Лошадь
Утренний паром на Харлинген, приняв на борт множество скота, предназначенного на продажу, весьма напоминал Ноев ковчег. Коровы, точно велосипеды, выстроились на переднем полубаке и по обыкновению незамедлительно принялись за свое хлюпающее занятие, заставляя всех в испуге шарахаться в разные стороны. Курам было тесно в корзинках, и они ворчали на скверную организацию путешествия, а овцы повесили головы, всем своим видом показывая: пора наконец стричься.
На борту нашлось место и людям. Они набились в тесную каюту — мужчины дымили зловонными трубками, младенцы вопили — и с нетерпением ждали отплытия. И вот, когда желанный миг был уже недалек, приковылял еще один крестьянин, ведя в поводу крупную неоседланную лошадь. Волнующая картина. Коровам трагизм неведом — они обыватели животного мира и вполне довольны, когда получают вволю еды и питья; овцы, как правило, выглядят простовато-беспомощно, точь-в-точь плаксивые приютские барышни из назидательной книжки, а куры день-деньской снуют с постными, как у старых дев, минами и злобно квохчут: «Хорошенькое дело! Они постоянно воруют наши яйца!»
Но лошади — это падшие ангелы. Они трепетны, как скульптуры Родена и Майоля, и безгрешно, как Жанна д'Арк, вздыхают от жестокости своих неумолимых повелителей, которые полагают своим долгом отравить им жизнь, заставляя тянуть плуг по жирной, вязкой глине.
— Мест нету! — закричал паромщик. — Раньше надо было прийти.
— Ну пожалуйста… — упрашивал крестьянин. — Мне нужно… Вы ведь можете немного потесниться!
Так вот и случилось, что лошадь привязали к поручню у самого борта. В окно каюты виднелась ее голова — благородный и скорбный профиль, с большим наивным глазом, из которого, пробуждая в нас смутное чувство вины, катилась слеза. Грива лошади перепуталась, потому что морской ветер, точно сорванец мальчишка, без устали трепал ее.

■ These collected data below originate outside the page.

-- ==== Sys2Proof/Syntax.lean ====
section
/-! DEFINITION. The commands of the command port: one constructor per row of spec/opcode_table.json. -/

namespace Sys2Proof

/-- A command word's row and its operand fields (30_encoding.md R70, R71). The channel field is the raw
5-bit field `w[5:1]`: whether it names a decoder is checked by the meaning (R72, R74). -/
inductive Instr where
  /-- FEED_BIT, `op = 00`: channel field and raw line level (R101). -/
  | feedBit (ch : BitVec 5) (b : Bool)
  /-- INIT_CH, `op = 01` (R100). `b` is ignored (R73): the decoder makes it 0 where `ch` names a channel,
  and keeps it where it does not, because BAD_CHANNEL reports the whole word (R233). -/
  | initCh (ch : BitVec 5) (b : Bool)
  /-- RESET_ALL, `op = 10` (R230): `ch` and `b` are ignored, so none is kept (R73). -/
  | resetAll
  /-- RESERVED, `op = 11` (R232): the six bits below `op`, which RESERVED_OP reports with the word. -/
  | reserved (low : BitVec 6)
deriving DecidableEq, Repr

end Sys2Proof
end

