-- ==== Sys2Proof/Machine/Line.lean ====
section
/-! DEFINITION. What the bit source carries (30_encoding.md R89; 40_hdlc_decoder.md R115 to R118): stuffing, flags, NRZI
levels; and a sequence of commands issued one after another (43_block_control.md R235). The block itself uses none of
this: the statements about bit streams do. -/

namespace Sys2Proof.Machine

/-- `stuff` (R116), `run` being the ones since the last 0: a 0 after each run of five ones, counted across the string. -/
def stuffFrom (run : Nat) : List Bool → List Bool
  | [] => []
  | true :: bits => if run = 4 then true :: false :: stuffFrom 0 bits else true :: stuffFrom (run + 1) bits
  | false :: bits => false :: stuffFrom 0 bits

/-- `stuff(X)` (R116). -/
def stuff (bits : List Bool) : List Bool := stuffFrom 0 bits

/-- The flag `01111110`, as logical bits (R89, R115). -/
def flagBits : List Bool := [false, true, true, true, true, true, true, false]

/-- The raw levels of logical bits, from the level before them: a 0 is a transition, a 1 is none (R102, R89). -/
def lineLevels (level : Bool) : List Bool → List Bool
  | [] => []
  | bit :: bits => (bit == level) :: lineLevels (bit == level) bits

/-- FEED_BIT commands to one channel, one for each raw level, in arrival order (R52, R236). -/
def feedCommands (c : Channel) (raws : List Bool) : List Instr := raws.map (Instr.feedBit (channelField c))

/-- Commands issued one after another (R235), up to the first that does not answer a next state. -/
def issue : List Instr → State → Host.Outcome State Fault Refusal
  | [], s => .next s
  | i :: is, s =>
    match exec i s with
    | .next s' => issue is s'
    | .fault f => .fault f
    | .refused r => .refused r

/-- What R235 lets a claim observe of a state: the block's own state and the trace. The port and the ghost labels are not
part of it (R251). -/
structure Observation where
  dec : Vector Decoder Config.numChannels
  seq : Fin Config.seqMod
  trace : List Event
deriving DecidableEq, Repr

/-- The observation of a state (R235). -/
def observe (s : State) : Observation := { dec := s.dec, seq := s.seq, trace := s.trace }

end Sys2Proof.Machine
end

До тех пор пока паром не отвалил от берега, лошадь стояла понурив голову, спокойно и безучастно, будто все это тысячу раз видела. Но когда мы вышли в море, ее охватило огромное, искреннее изумление. Наверно, она впервые увидела серовато-зеленые волны, кипящие пеной от звериного желания вновь обернуться всемирным потопом, поглотить это набитое людьми и животными суденышко и повергнуть все и вся в такой же трепет, какой я испытывал ребенком, рассматривая в приемной врача гравюры Доре. Лошадь подняла голову и с каким-то непонятным одобрением закивала кипящим волнам. Может быть, и она видела эти гравюры? Похоже. Ведь она кивала все усерднее, будто постигла наконец глубокий смысл происходящего. Грива упала ей на лоб, как у виолончелиста, который напрягает все свои силы, чтобы излить в звуках обуревающие его чувства. И она заржала, сардонически оскалив зубы.

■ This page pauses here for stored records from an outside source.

/-- A change of state makes nothing stale count again, unless it starts a frame attempt. -/
theorem sameButStale.setState (h : sameButStale d d') {st : DecState} (hst : collecting st = true → collecting d.state = true) :
    sameButStale { d with state := st } { d' with state := st } := by
  obtain ⟨_, hl, ho, hc⟩ := h
  exact ⟨rfl, hl, ho, fun hnew => hc (hst hnew)⟩

/-- A new frame attempt holds no bit, so what was in the buffer is stale. -/
theorem sameButStale.restart (h : sameButStale d d') (st : DecState) :
    sameButStale { d with state := st, bitCount := 0 } { d' with state := st, bitCount := 0 } := by
  obtain ⟨_, hl, ho, _⟩ := h
  exact ⟨rfl, hl, ho, fun _ => ⟨rfl, fun i _ hi => absurd hi (by simp)⟩⟩

theorem sameButStale.recoverAndTrack (h : sameButStale d d') (raw : Bool) :
    sameButStale (recoverAndTrack raw d) (recoverAndTrack raw d') := by
  obtain ⟨hs, hl, ho, hc⟩ := h
  exact ⟨hs, rfl, by simp only [recoverAndTrack_ones, hl, ho], hc⟩

/-- APPEND reads the byte it completes only where that byte holds stored bits. -/
theorem sameButStale.appended (h : sameButStale d d') (hst : d.state = .data) (hw : d.buf.wf = true) (hw' : d'.buf.wf = true)
    (hfit : d.bitCount.toNat / 8 < Config.cap) (bit : Bool) : sameButStale (appended bit d) (appended bit d') := by
  obtain ⟨hs, hl, ho, hc⟩ := h
  obtain ⟨hN, hread⟩ := hc (by rw [hst]; rfl)
  refine ⟨?_, hl, ho, fun _ => ⟨?_, fun i hi hlt => ?_⟩⟩
  · simp only [Machine.appended, hs, ho]
  · simp only [Machine.appended, hN]
  · have hlt' : 8 * i < d.bitCount.toNat + 1 := bitCount_succ hfit ▸ hlt
    rw [appended_read hw, appended_read hw', ← hN]
    split
    · simp only [appendByte]
      split
      · rfl
      · rw [hread _ hfit (by omega)]
    · exact hread i hi (by omega)

end record

/-- A read that answers bytes depends on those bytes alone. -/
theorem readBytes_ok_congr {m m' : Memory} {k : Nat} {bs : List Byte} (h : readBytes m 0 k = .ok bs)
    (hread : ∀ i, i < k → m.read i = m'.read i) : readBytes m' 0 k = .ok bs := by
  obtain ⟨hk, rfl⟩ := readBytes_eq h
  rw [readBytes_of_le (by omega)]
  refine congrArg _ (List.map_congr_left fun i hi => ?_)
  rw [Nat.zero_add, hread i (List.mem_range.mp hi)]

/-- Two runs agree: from `s` to `t` and from `s'` to `t'` they add the same events, and stale state is all that `t` and `t'` differ in. -/
def RunsAgree (s s' t t' : State) : Prop :=
  t.sameButStale t' ∧ ∃ es, t.trace = s.trace ++ es ∧ t'.trace = s'.trace ++ es

section runs
variable {s s' t : State} {c : Channel} {bit raw : Bool}

theorem State.sameButStale.setDecoder (h : s.sameButStale s') {d d' : Decoder} (hd : Machine.sameButStale d d') :
    (s.setDecoder c d).sameButStale (s'.setDecoder c d') := by
  obtain ⟨hq, hdec⟩ := h
  refine ⟨hq, fun c' => ?_⟩
  simp only [State.setDecoder_decoder]
  split
  · exact hd
  · exact hdec c'

theorem RunsAgree.silent {t' : State} (h : t.sameButStale t') (ht : t.trace = s.trace) (ht' : t'.trace = s'.trace) :
    RunsAgree s s' t t' :=
  ⟨h, [], by rw [ht, List.append_nil], by rw [ht', List.append_nil]⟩

theorem State.sameButStale.emit (h : s.sameButStale s') (es : List Event) : (s.emit es).sameButStale (s'.emit es) := h

/-- A run that starts by adding the same events to both. -/
theorem RunsAgree.of_emit {t' : State} {es : List Event} (h : RunsAgree (s.emit es) (s'.emit es) t t') : RunsAgree s s' t t' := by
  obtain ⟨hsame, es', ht, ht'⟩ := h
  exact ⟨hsame, es ++ es', by rw [ht, State.emit_trace, List.append_assoc], by rw [ht', State.emit_trace, List.append_assoc]⟩

/-- A run that ends by writing related records. -/
theorem RunsAgree.setDecoder {t' : State} (h : RunsAgree s s' t t') {d d' : Decoder} (hd : Machine.sameButStale d d') :
    RunsAgree s s' (t.setDecoder c d) (t'.setDecoder c d') :=
  ⟨h.1.setDecoder hd, h.2⟩

/-- ENCODE takes from the state only SEQ (R180). -/
theorem encodeFrame_agree {bs : List Byte} {len : Nat} {k : Byte} (hs : s.sameButStale s')
    (h : encodeFrame bs len k c s = .ok t) : ∃ t', encodeFrame bs len k c s' = .ok t' ∧ RunsAgree s s' t t' := by
  obtain ⟨hq, hdec⟩ := hs
  simp only [encodeFrame, encodeFrameAt, State.emit_seq, ← hq] at h ⊢
  split at h
  · cases h
  next hlen =>
    rw [if_neg hlen]
    split at h <;> cases h
    next hover => exact ⟨_, if_pos hover, ⟨hq, hdec⟩, _, rfl, rfl⟩
    next hfits => exact ⟨_, if_neg hfits, ⟨rfl, hdec⟩, _, rfl, rfl⟩

/-- In a frame attempt, reading whole bytes of stored bits answers the same bytes. -/
theorem readBytes_agree (hs : s.sameButStale s') (hst : collecting (s.decoder c).state = true) {k : Nat} {bs : List Byte}
    (hk : 8 * k ≤ (s.decoder c).bitCount.toNat) (h : readBytes (s.decoder c).buf 0 k = .ok bs) :
    readBytes (s'.decoder c).buf 0 k = .ok bs := by
  obtain ⟨_, hdec⟩ := hs
  obtain ⟨_, _, _, hattempt⟩ := hdec c
  obtain ⟨_, hread⟩ := hattempt hst
  obtain ⟨hcap, _⟩ := readBytes_eq h
  exact readBytes_ok_congr h fun i hi => hread i (by omega) (by omega)

/-- DELIVER reads whole bytes of stored bits, emits them and calls ENCODE (R156). -/
theorem deliver_agree (hs : s.sameButStale s') (hst : collecting (s.decoder c).state = true) {n : Nat}
    (h : deliver c n (s.decoder c).bitCount.toNat s = .ok t) :
    ∃ t', deliver c n (s.decoder c).bitCount.toNat s' = .ok t' ∧ RunsAgree s s' t t' := by
  simp only [deliver, deliverWith, Config.encodeFcs, if_true] at h ⊢
  split at h
  · cases h
  next data hdata =>
    rw [readBytes_agree hs hst (by omega) hdata]
    obtain ⟨t', ht', hagree⟩ := encodeFrame_agree (hs.emit _) h
    exact ⟨t', ht', hagree.of_emit⟩

/-- VALIDATE reads `bit_count` and whole bytes of stored bits (R150, R153). -/
theorem validate_agree (hs : s.sameButStale s') (hst : collecting (s.decoder c).state = true) (h : validate c s = .ok t) :
    ∃ t', validate c s' = .ok t' ∧ RunsAgree s s' t t' := by
  have ⟨_, _, _, hattempt⟩ := hs.2 c
  obtain ⟨hN, _⟩ := hattempt hst
  simp only [validate, Config.overheadBits, ← hN] at h ⊢
  split at h <;> rename_i hshort
  · cases h
    exact ⟨_, if_pos hshort, .silent hs rfl rfl⟩
  rw [if_neg hshort]
  split at h <;> rename_i hmisaligned
  · cases h
    exact ⟨_, if_pos hmisaligned, .silent hs rfl rfl⟩
  rw [if_neg hmisaligned]
  split at h
  · cases h
  next bs hbs =>
    simp only [readBytes_agree hs hst (by omega) hbs]
    split at h <;> rename_i hcrc
    · cases h
      exact ⟨_, if_pos hcrc, .silent hs rfl rfl⟩
    · rw [if_neg hcrc]
      exact deliver_agree hs hst h

/-- H_DATA compares `bit_count` with the capacity and appends at it (R109). -/
theorem hData_agree (hs : s.sameButStale s') (hw : (s.decoder c).buf.wf = true) (hw' : (s'.decoder c).buf.wf = true)
    (hst : (s.decoder c).state = .data) (h : hData c bit s = .ok t) :
    ∃ t', hData c bit s' = .ok t' ∧ RunsAgree s s' t t' := by
  have hd := hs.2 c
  have ⟨_, _, _, hattempt⟩ := hd
  obtain ⟨hN, _⟩ := hattempt (by rw [hst]; rfl)
  by_cases hfit : (s.decoder c).bitCount.toNat / 8 < Config.cap
  · rw [hData_of_lt hfit] at h
    cases h
    exact ⟨_, hData_of_lt (hN ▸ hfit), .silent (hs.setDecoder (hd.appended hst hw hw' hfit bit)) rfl rfl⟩
  · rw [hData_of_ge (Nat.le_of_not_lt hfit)] at h
    cases h
    exact ⟨_, hData_of_ge (hN ▸ Nat.le_of_not_lt hfit), .silent (hs.setDecoder ((hd.setOnes 0).setState nofun)) rfl rfl⟩

/-- H_PACKET_END restarts the attempt after VALIDATE (R113). -/
theorem hPacketEnd_agree (hs : s.sameButStale s') (hst : (s.decoder c).state = .packetEnd) (h : hPacketEnd c bit s = .ok t) :
    ∃ t', hPacketEnd c bit s' = .ok t' ∧ RunsAgree s s' t t' := by
  have hd := hs.2 c
  cases bit with
  | true =>
    cases h
    exact ⟨_, rfl, .silent (hs.setDecoder ((hd.setOnes 0).setState nofun)) rfl rfl⟩
  | false =>
    cases hv : validate c s with
    | error f => simp only [hPacketEnd, hv, Bool.false_eq_true, if_false] at h; cases h
    | ok u =>
      rw [hPacketEnd_zero hv] at h
      cases h
      obtain ⟨u', hv', hagree⟩ := validate_agree hs (by rw [hst]; rfl) hv
      exact ⟨_, hPacketEnd_zero hv', hagree.setDecoder (hd.restart _)⟩

/-- Each handler of R105 takes related states to runs that agree. -/
theorem dispatchBit_agree (hs : s.sameButStale s') (hw : (s.decoder c).buf.wf = true) (hw' : (s'.decoder c).buf.wf = true)
    (h : dispatchBit c bit s = .ok t) : ∃ t', dispatchBit c bit s' = .ok t' ∧ RunsAgree s s' t t' := by
  have hd := hs.2 c
  have ⟨hst, _, hones, _⟩ := hd
  simp only [dispatchBit, ← hst] at h ⊢
  split at h <;> rename_i e
  · cases h
    refine ⟨_, rfl, ?_⟩
    cases bit
    · exact .silent (hs.setDecoder (hd.setState nofun)) rfl rfl
    · exact .silent hs rfl rfl
  · cases h
    refine ⟨_, rfl, ?_⟩
    by_cases h6 : (s.decoder c).ones = 6
    · rw [hOnes, hOnes, if_pos h6, if_pos (hones ▸ h6)]
      exact .silent (hs.setDecoder (hd.setState nofun)) rfl rfl
    · rw [hOnes, hOnes, if_neg h6, if_neg (hones ▸ h6)]
      exact .silent hs rfl rfl
  · cases h
    refine ⟨_, rfl, ?_⟩
    cases bit
    · exact .silent (hs.setDecoder (hd.restart _)) rfl rfl
    · exact .silent (hs.setDecoder (hd.setState nofun)) rfl rfl
  · exact hData_agree hs hw hw' e h
  · cases h
    exact ⟨_, rfl, .silent (hs.setDecoder (hd.setState fun _ => by rw [e]; rfl)) rfl rfl⟩
  · exact hPacketEnd_agree hs e h

/-- FEED_BIT makes the same logical bit and count of ones of related records (R102, R103), and aborts or dispatches alike. -/
theorem feedBit_agree (hs : s.sameButStale s') (hw : (s.decoder c).buf.wf = true) (hw' : (s'.decoder c).buf.wf = true)
    (h : feedBit c raw s = .ok t) : ∃ t', feedBit c raw s' = .ok t' ∧ RunsAgree s s' t t' := by
  have hd := (hs.2 c).recoverAndTrack raw
  have ⟨_, _, hones, _⟩ := hd
  have hbit : nrziBit (s'.decoder c) raw = nrziBit (s.decoder c) raw := by
    have ⟨_, hlevel, _, _⟩ := hs.2 c
    simp only [nrziBit, hlevel]
  have hs₁ := hs.setDecoder (c := c) hd
  simp only [feedBit, State.setDecoder_decoder_self, hbit, ← hones] at h ⊢
  split at h <;> rename_i habort
  · cases h
    refine ⟨_, if_pos habort, .silent ?_ rfl rfl⟩
    simp only [abortOnes, State.setDecoder_decoder_self]
    exact hs₁.setDecoder ((hd.setOnes 0).setState nofun)
  · rw [if_neg habort]
    obtain ⟨t', ht', hagree⟩ := dispatchBit_agree hs₁ (by simpa using hw) (by simpa using hw') h
    exact ⟨t', ht', hagree⟩

end runs

/-- Settles O52: FEED_BIT by `feedBit_agree`; the resets write the same records in both states, and a report reads none. -/
theorem staleStateReachesNoOutput : Obligations.StaleStateReachesNoOutput := by
  intro i s s' t hw hw' hs h
  suffices ∃ t', exec i s' = .next t' ∧ RunsAgree s s' t t' by
    obtain ⟨t', ht', hsame, es, hes, hes'⟩ := this
    exact ⟨t', es, ht', hsame, hes, hes'⟩
  obtain ⟨c, b, he⟩ | ⟨c, he⟩ | ⟨_, he⟩ | ⟨k, w, he⟩ := exec_cases i <;> rw [he] at h ⊢
  · obtain ⟨t', ht', hagree⟩ := feedBit_agree hs (hw c) (hw' c) (outcome_eq_next h)
    exact ⟨t', by rw [ht', outcome], hagree⟩
  · cases h
    exact ⟨_, rfl, .silent (hs.setDecoder (.refl _)) rfl rfl⟩
  · cases h
    refine ⟨_, rfl, .silent ⟨rfl, fun c => ?_⟩ rfl rfl⟩
    rw [resetBlock_decoder, resetBlock_decoder]
    exact .refl _
  · cases h
    exact ⟨_, rfl, hs, _, rfl, rfl⟩

end Sys2Proof.Machine
end

section
/-! PROOF. The accesses to one buffer byte (20_memory.md R50, R51) and the resets issued twice (R59). -/

namespace Sys2Proof.Machine

/-- Settles O8: `Memory.read_write` and `Memory.wf_write` inside the buffer, the faults of R51 outside it. -/
theorem bufferAccessesMoveOneByte : Obligations.BufferAccessesMoveOneByte := by
  refine fun m i v hm => ⟨fun hi => ?_, fun hi => ⟨memRead_of_ge hi, memWrite_of_ge hi⟩⟩
  refine ⟨m.write i v, memWrite_of_lt hi, Memory.wf_write v hm hi, fun a ha => ?_⟩
  rw [memRead_of_lt ha, Memory.read_write v hm]

/-- A command whose effect is idempotent does, issued twice, what it does issued once. -/
theorem issue_twice {i : Instr} {f : State → State} (he : ∀ s, exec i s = .next (f s)) (hf : ∀ s, f (f s) = f s) (s : State) :
    issue [i, i] s = issue [i] s := by
  simp only [issue, he, hf]

/-- Settles O16: a reset writes constants, so writing them again changes nothing. -/
theorem resetsAreIdempotent : Obligations.ResetsAreIdempotent := by
  refine ⟨issue_twice (f := resetBlock) (fun _ => rfl) fun _ => rfl, fun s c b => ?_⟩
  exact issue_twice (exec_initCh c b) (fun _ => State.setDecoder_setDecoder _ _ _ _) s

end Sys2Proof.Machine
end

section
/-! PROOF. FEED_BIT depends on its channel's record and SEQ alone (20_memory.md R62). What FEED_BIT and VALIDATE do is said once for all
states with the same record of the channel; ENCODE is left, which takes from the state only SEQ. -/

namespace Sys2Proof.Machine

/-- FEED_BIT without the abort on seven ones (R101, R105). -/
theorem feedBit_of_ones_le {c : Channel} {raw : Bool} {s : State} (h : ¬ 6 < (recoverAndTrack raw (s.decoder c)).ones) :
    feedBit c raw s = dispatchBit c (nrziBit (s.decoder c) raw) (s.setDecoder c (recoverAndTrack raw (s.decoder c))) := by
  simp only [feedBit, State.setDecoder_decoder_self, if_neg h]

/-- VALIDATE does the same from every state with the record `d` of its channel: a discard, a fault, or a delivery to ENCODE. -/
theorem validate_cases_of_record (c : Channel) (d : Decoder) :
    (∃ k, ∀ s, s.decoder c = d → validate c s = .ok (s.raiseSilent k)) ∨
    (∃ f, ∀ s, s.decoder c = d → validate c s = .error f) ∨
    (∃ es bs len, ∀ s, s.decoder c = d → validate c s = encodeFrame bs len (Config.channelId c.val) c (s.emit es)) := by
  by_cases hshort : d.bitCount.toNat ≤ Config.overheadBits
  · exact .inl ⟨.discardShort, fun s hd => by simp only [validate, hd, if_pos hshort]⟩
  by_cases haligned : (d.bitCount.toNat - Config.overheadBits) % 8 ≠ 0
  · exact .inl ⟨.discardMisaligned, fun s hd => by simp only [validate, hd, if_neg hshort, if_pos haligned]⟩
  cases hbs : readBytes d.buf 0 ((d.bitCount.toNat - Config.overheadBits) / 8 + 2) with
  | error f => exact .inr (.inl ⟨f, fun s hd => by simp only [validate, hd, if_neg hshort, if_neg haligned, hbs]⟩)
  | ok bs =>
    by_cases hcrc : crc16 bs ≠ Config.crcResidue
    · exact .inl ⟨.discardCrc, fun s hd => by
        simp only [validate, hd, if_neg hshort, if_neg haligned, hbs, if_pos hcrc]⟩
    have hdeliver : ∀ s, s.decoder c = d →
        validate c s = deliver c ((d.bitCount.toNat - Config.overheadBits) / 8) d.bitCount.toNat s := fun s hd => by
      simp only [validate, hd, if_neg hshort, if_neg haligned, hbs, if_neg hcrc]
    cases hdata : readBytes d.buf 0 (d.bitCount.toNat / 8) with
    | error f =>
      exact .inr (.inl ⟨f, fun s hd => by rw [hdeliver s hd]; simp only [deliver, deliverWith, hd, hdata]⟩)
    | ok data =>
      exact .inr (.inr ⟨_, data, _, fun s hd => by
        rw [hdeliver s hd]; simp only [deliver, deliverWith, hd, hdata, Config.encodeFcs, if_true]; rfl⟩)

Лошадь по ту сторону стекла еще упорствовала в своем загадочном безумии, как вдруг явилась чайка. Из компании тех нахлебников, что вечно свитой сопровождают паром, покуда он снова не пристанет к берегу.
Если час-другой понаблюдать с близкого расстояния, как чайки парят в свободном полете и, будто говоря: «Смотри, на какие виражи мы способны!», пикируют за хлебными крошками, невольно напрашивается обескураживающий вывод, что директор КЛМ не более чем дилетант-ремесленник, который хоть и достоин похвалы, но всерьез его воспринимать нельзя.

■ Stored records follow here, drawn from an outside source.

/-! ### The Boot Record (R94, R146) -/

def Submission.inRecordPlace : Submission → Bool
  | .path .. | .extension .. => true
  | .segment _ | .chunk .. | .reportTag _ => false

def Submission.inReportPlace : Submission → Bool
  | .reportTag _ => true
  | .segment _ | .chunk .. | .path .. | .extension .. => false

/-- A submission to the Hash Engine's FIFO (R91). -/
def State.submit (s : State) (x : Submission) : State :=
  { s with hash := { s.hash with fifo := s.hash.fifo ++ [x] } }

/-- The head of the record list as submitted: an extension reads the record digest as it stands (R91, R148). -/
def RecordItem.submission (digest : Digest) : RecordItem → Submission
  | .path item input live => .path item input live
  | .extension entry => .extension (digestBytes digest ++ entry) true

/-- The head of the record list goes into the record place when that is free (R94). -/
def State.pumpRecordList (s : State) : State :=
  match s.hash.recordList with
  | [] => s
  | item :: rest =>
    if s.hash.fifo.any Submission.inRecordPlace then s
    else
      let s := { s with hash := { s.hash with recordList := rest } }
      s.submit (item.submission s.record.digest)

/-- An item put at the tail of the record list (R94). -/
def State.pushRecordItem (s : State) (item : RecordItem) : State :=
  { s with hash := { s.hash with recordList := s.hash.recordList ++ [item] } }.pumpRecordList

/-- A verdict to be recorded: the fields of R15 that the owning rule gives. -/
structure Finding where
  kind : ObjectKind
  ident : Byte
  verdict : Verdict
  reason : Option Reason
  digest : Option Digest
  version : Option Byte
  branch : Option Branch
  deriving DecidableEq, Repr

/-- An append to the Boot Record with its extension (R146): made in a BOOT pass, while the record is OPEN and holds
fewer than 48 entries. -/
def State.appendEntry (s : State) (f : Finding) : State :=
  if s.pass.kind = .boot ∧ s.record.frozen = false ∧ s.record.entries.length < 48 then
    let e : Entry :=
      { seq := s.record.entries.length, attempt := s.pass.attempt, slot := s.pass.slot, kind := f.kind
        ident := f.ident, verdict := f.verdict, reason := f.reason, digest := f.digest, version := f.version
        branch := f.branch }
    let s := { s with record := { s.record with entries := s.record.entries ++ [e] } }
    s.pushRecordItem (.extension e.bytes)
  else s

/-- The first failure of the manifest or of an image in a VERIFY pass is kept (R59). -/
def State.noteFailure (s : State) (kind : ObjectKind) (ident : Byte) (r : Reason) : State :=
  if s.pass.kind = .verify ∧ s.pass.firstFailure = none then
    s.modPass fun p => { p with firstFailure := some { kind, ident, reason := r } }
  else s

/-- The finding of a row that became final (R45). -/
def Row.finding (r : Row) : Finding :=
  { kind := .image, ident := r.entry.id, verdict := r.verdict, reason := r.reason
    digest := if r.sdlCompared then some r.entry.sdlDigest else none
    version := some (numByte r.entry.version), branch := some r.entry.branch }

/-- A final verdict falls on a row: kept for good, recorded in a BOOT pass, noted in a VERIFY pass (R45, R59). -/
def State.setVerdict (s : State) (i : Nat) (v : Verdict) (reason : Option Reason) : State :=
  match s.pass.table[i]? with
  | none => s
  | some row =>
    if row.verdict.isFinal then s
    else
      let row' := { row with verdict := v, reason := reason }
      let s := (s.modRow i fun _ => row').appendEntry row'.finding
      match v, reason with
      | .failed, some r => s.noteFailure .image row.entry.id r
      | _, _ => s

/-- The rows changed by one cause, in manifest entry order: each row that is not final and that `judge` gives a
verdict takes it (R80). -/
def State.judgeRows (s : State) (judge : Row → Option (Verdict × Reason)) : State :=
  s.each (List.range s.pass.table.length) fun t i =>
    match t.pass.table[i]? with
    | none => t
    | some row =>
      match judge row with
      | none => t
      | some (v, r) => t.setVerdict i v (some r)

/-! ### Frames handed to a port (R105) -/

/-- A port that may begin a frame: not SILENT, the part not in LOCKDOWN (R105). A PURGE, HOLD or START still in the
control list when the hand-off makes the port DISABLED is sent, where R104 says that a DISABLED port sends none (DESIGN
CHOICE, log 53). -/
def State.portSends (s : State) (b : Branch) : Bool :=
  s.ports[b].state != .silent && s.fault.state != .lockdown

/-- The ack timer armed with the branch's ack timeout (R109). -/
def State.armAckTimer (s : State) (b : Branch) : State :=
  s.modPort b fun p => { p with ackTimer := .running (s.config b).ackTimeout }

/-- The frame is the MARK that is outstanding (R109, R116). -/
def Port.awaits (p : Port) (f : Frame) : Bool :=
  p.outstandingMark.any fun n => f == .mark n

/-- A free link takes the head of the control list; the outstanding MARK arms the ack timer as it is sent (R105, R109,
R116; log 28). A MARK whose acknowledgement was taken while it waited arms nothing. -/
def State.startControl (s : State) (b : Branch) : State :=
  match s.ports[b].sending, s.ports[b].control with
  | none, f :: rest =>
    if s.portSends b then
      let s := s.modPort b fun p => { p with sending := some f, control := rest }
      if s.ports[b].awaits f then s.armAckTimer b else s
    else s
  | _, _ => s

/-- A frame appended to the control list of a port that is not SILENT (R105, R120). -/
def State.queueFrame (s : State) (b : Branch) (f : Frame) : State :=
  if s.portSends b then (s.modPort b fun p => { p with control := p.control ++ [f] }).startControl b
  else s

/-- A RESPONSE of the Management Port (R179). -/
def State.respond (s : State) (tag : Byte) (status : Status) (result : List Byte) : State :=
  s.queueFrame 0 (.response tag status result false)

/-! ### Signature Unit (R97, R98) -/

/-- A job handed to the unit, or kept at the Pass Controller while the unit holds two (R97, R98). -/
def State.submitJob (s : State) (j : Job) : State :=
  match s.sig.executing, s.sig.waiting with
  | none, _ => State.count { s with sig := { s.sig with executing := some j } } .signatureJobs
  | some _, none => { s with sig := { s.sig with waiting := some j } }
  | some _, some _ => s.modPass fun p => { p with heldJobs := p.heldJobs ++ [j] }

/-- The jobs of a pass that is abandoned: the waiting one removed, the executing one marked, the held ones dropped
(R99). -/
def State.abandonJobs (s : State) : State :=
  let marked := s.sig.executing.map fun j => { j with discard := true }
  let s := { s with sig := { executing := marked, waiting := none } }
  s.modPass fun p => { p with heldJobs := [] }

/-! ### Nonce Source (R154 to R156) -/

/-- A refill draw: a nonce from the generator, whose state advances (R154; log 11). -/
def State.drawNonce (s : State) : State :=
  let queue := s.nonce.queue ++ [Config.drawNonce s.cell.generator]
  { s with
    nonce := { s.nonce with queue, refill := if queue.length < 4 then .running 2 else .stopped }
    cell := { s.cell with generator := Config.advanceGenerator s.cell.generator } }

/-- A successful take of the head nonce (R154, R155). -/
def State.takeHead (s : State) (rest : List Nonce) : State :=
  { s with
    nonce := { s.nonce with
      queue := rest, lastTakeEmpty := false
      refill := if s.nonce.refill = .stopped then .running 2 else s.nonce.refill } }

/-- A take from an empty queue: what R156 does whatever the production lock. -/
def State.takeFails (s : State) : State :=
  State.raise { s with nonce := { s.nonce with lastTakeEmpty := true, sinceStatus := true, latch := true } }
    .nonceUnderflow

/-- A failed take sets VIOLATION when the production lock is set (R35, R156). -/
def State.violate (s : State) : State :=
  { s with cell := { s.cell with violation := s.cell.violation || s.store.productionLock } }

/-! ### Permit (R137 to R143) -/

/-- A change of the permit state raises PERMIT_CHANGED; an event that leaves it raises nothing (R137). -/
def State.setPermit (s : State) (p : PermitState) (grace : Timer) : State :=
  if s.release.permit = p then s
  else { s with release := { s.release with permit := p, grace } }.raise .permitChanged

Чайка зависла в воздухе прямо над головой лошади. «Шасси» она втянула, и круглый белый живот сделал ее похожей на этакого полковника, который обыкновенно слоняется по офицерской столовой, а во время больших осенних маневров все-таки не может увильнуть от единственного обязательного прыжка с парашютом. И смотрела она так же. Профиль у нее был острый и горестный, будто она сознавала, что ее окружают одни льстецы. Холодный начальственный взгляд сверлил мягкие глаза лошади, невольно приводившие на память бархатистые очи Элины Вере, и, по-моему, чайка даже что-то выкрикивала резким, как у военного полицейского, голосом.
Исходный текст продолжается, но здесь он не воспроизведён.